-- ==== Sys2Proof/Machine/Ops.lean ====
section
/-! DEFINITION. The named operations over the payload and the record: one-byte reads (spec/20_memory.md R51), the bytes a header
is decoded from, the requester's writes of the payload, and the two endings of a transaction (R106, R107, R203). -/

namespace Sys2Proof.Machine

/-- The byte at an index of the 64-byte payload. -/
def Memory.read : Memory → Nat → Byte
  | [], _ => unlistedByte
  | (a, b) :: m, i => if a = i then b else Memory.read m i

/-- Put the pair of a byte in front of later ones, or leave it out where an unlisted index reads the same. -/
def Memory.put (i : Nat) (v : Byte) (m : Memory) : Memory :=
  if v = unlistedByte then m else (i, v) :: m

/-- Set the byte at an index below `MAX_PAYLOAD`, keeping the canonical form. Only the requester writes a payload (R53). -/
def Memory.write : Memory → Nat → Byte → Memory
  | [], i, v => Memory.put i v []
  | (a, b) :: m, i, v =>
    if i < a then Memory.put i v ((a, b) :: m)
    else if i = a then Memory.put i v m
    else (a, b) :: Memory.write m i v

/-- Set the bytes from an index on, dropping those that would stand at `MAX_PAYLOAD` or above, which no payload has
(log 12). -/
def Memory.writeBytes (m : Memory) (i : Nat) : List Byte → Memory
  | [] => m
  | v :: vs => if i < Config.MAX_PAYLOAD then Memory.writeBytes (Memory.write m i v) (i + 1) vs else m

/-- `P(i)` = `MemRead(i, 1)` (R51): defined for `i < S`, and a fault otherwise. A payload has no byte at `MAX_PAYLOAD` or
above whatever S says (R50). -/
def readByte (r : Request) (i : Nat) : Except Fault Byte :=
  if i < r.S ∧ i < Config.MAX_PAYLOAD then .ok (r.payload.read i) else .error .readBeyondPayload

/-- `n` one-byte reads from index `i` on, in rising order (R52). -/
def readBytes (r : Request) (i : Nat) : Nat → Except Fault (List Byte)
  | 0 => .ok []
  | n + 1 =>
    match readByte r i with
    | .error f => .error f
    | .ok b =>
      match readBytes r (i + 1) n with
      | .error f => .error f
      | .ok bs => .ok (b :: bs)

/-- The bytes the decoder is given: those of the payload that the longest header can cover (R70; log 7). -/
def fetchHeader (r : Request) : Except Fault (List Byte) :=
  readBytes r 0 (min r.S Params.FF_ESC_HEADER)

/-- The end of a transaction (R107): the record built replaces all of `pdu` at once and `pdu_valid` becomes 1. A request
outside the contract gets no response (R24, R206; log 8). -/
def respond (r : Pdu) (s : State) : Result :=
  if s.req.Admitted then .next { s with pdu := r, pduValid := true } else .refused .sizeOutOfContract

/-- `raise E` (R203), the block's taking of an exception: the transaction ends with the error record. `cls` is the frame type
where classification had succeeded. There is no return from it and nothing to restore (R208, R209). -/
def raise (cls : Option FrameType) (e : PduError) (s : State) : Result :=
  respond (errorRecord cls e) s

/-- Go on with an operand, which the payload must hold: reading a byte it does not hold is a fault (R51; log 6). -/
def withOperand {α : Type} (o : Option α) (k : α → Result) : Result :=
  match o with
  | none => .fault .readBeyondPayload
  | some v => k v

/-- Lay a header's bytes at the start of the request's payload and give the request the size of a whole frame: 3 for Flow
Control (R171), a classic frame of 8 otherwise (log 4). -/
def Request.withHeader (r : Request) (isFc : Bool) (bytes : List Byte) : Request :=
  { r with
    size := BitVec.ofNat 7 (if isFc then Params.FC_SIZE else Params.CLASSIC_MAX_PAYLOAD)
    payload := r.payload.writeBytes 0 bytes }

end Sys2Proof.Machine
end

# Required action
Could you return every record above exactly as written?

# Result of this exercise
-- ==== Sys2Proof/Machine/Ops.lean ====
section
/-! DEFINITION. The named operations over the payload and the record: one-byte reads (spec/20_memory.md R51), the bytes a header
is decoded from, the requester's writes of the payload, and the two endings of a transaction (R106, R107, R203). -/

namespace Sys2Proof.Machine

/-- The byte at an index of the 64-byte payload. -/
def Memory.read : Memory → Nat → Byte
  | [], _ => unlistedByte
  | (a, b) :: m, i => if a = i then b else Memory.read m i

/-- Put the pair of a byte in front of later ones, or leave it out where an unlisted index reads the same. -/
def Memory.put (i : Nat) (v : Byte) (m : Memory) : Memory :=
  if v = unlistedByte then m else (i, v) :: m

/-- Set the byte at an index below `MAX_PAYLOAD`, keeping the canonical form. Only the requester writes a payload (R53). -/
def Memory.write : Memory → Nat → Byte → Memory
  | [], i, v => Memory.put i v []
  | (a, b) :: m, i, v =>
    if i < a then Memory.put i v ((a, b) :: m)
    else if i = a then Memory.put i v m
    else (a, b) :: Memory.write m i v

/-- Set the bytes from an index on, dropping those that would stand at `MAX_PAYLOAD` or above, which no payload has
(log 12). -/
def Memory.writeBytes (m : Memory) (i : Nat) : List Byte → Memory
  | [] => m
  | v :: vs => if i < Config.MAX_PAYLOAD then Memory.writeBytes (Memory.write m i v) (i + 1) vs else m

/-- `P(i)` = `MemRead(i, 1)` (R51): defined for `i < S`, and a fault otherwise. A payload has no byte at `MAX_PAYLOAD` or
above whatever S says (R50). -/
def readByte (r : Request) (i : Nat) : Except Fault Byte :=
  if i < r.S ∧ i < Config.MAX_PAYLOAD then .ok (r.payload.read i) else .error .readBeyondPayload

/-- `n` one-byte reads from index `i` on, in rising order (R52). -/
def readBytes (r : Request) (i : Nat) : Nat → Except Fault (List Byte)
  | 0 => .ok []
  | n + 1 =>
    match readByte r i with
    | .error f => .error f
    | .ok b =>
      match readBytes r (i + 1) n with
      | .error f => .error f
      | .ok bs => .ok (b :: bs)

/-- The bytes the decoder is given: those of the payload that the longest header can cover (R70; log 7). -/
def fetchHeader (r : Request) : Except Fault (List Byte) :=
  readBytes r 0 (min r.S Params.FF_ESC_HEADER)

/-- The end of a transaction (R107): the record built replaces all of `pdu` at once and `pdu_valid` becomes 1. A request
outside the contract gets no response (R24, R206; log 8). -/
def respond (r : Pdu) (s : State) : Result :=
  if s.req.Admitted then .next { s with pdu := r, pduValid := true } else .refused .sizeOutOfContract

/-- `raise E` (R203), the block's taking of an exception: the transaction ends with the error record. `cls` is the frame type
where classification had succeeded. There is no return from it and nothing to restore (R208, R209). -/
def raise (cls : Option FrameType) (e : PduError) (s : State) : Result :=
  respond (errorRecord cls e) s

/-- Go on with an operand, which the payload must hold: reading a byte it does not hold is a fault (R51; log 6). -/
def withOperand {α : Type} (o : Option α) (k : α → Result) : Result :=
  match o with
  | none => .fault .readBeyondPayload
  | some v => k v

/-- Lay a header's bytes at the start of the request's payload and give the request the size of a whole frame: 3 for Flow
Control (R171), a classic frame of 8 otherwise (log 4). -/
def Request.withHeader (r : Request) (isFc : Bool) (bytes : List Byte) : Request :=
  { r with
    size := BitVec.ofNat 7 (if isFc then Params.FC_SIZE else Params.CLASSIC_MAX_PAYLOAD)
    payload := r.payload.writeBytes 0 bytes }

end Sys2Proof.Machine
end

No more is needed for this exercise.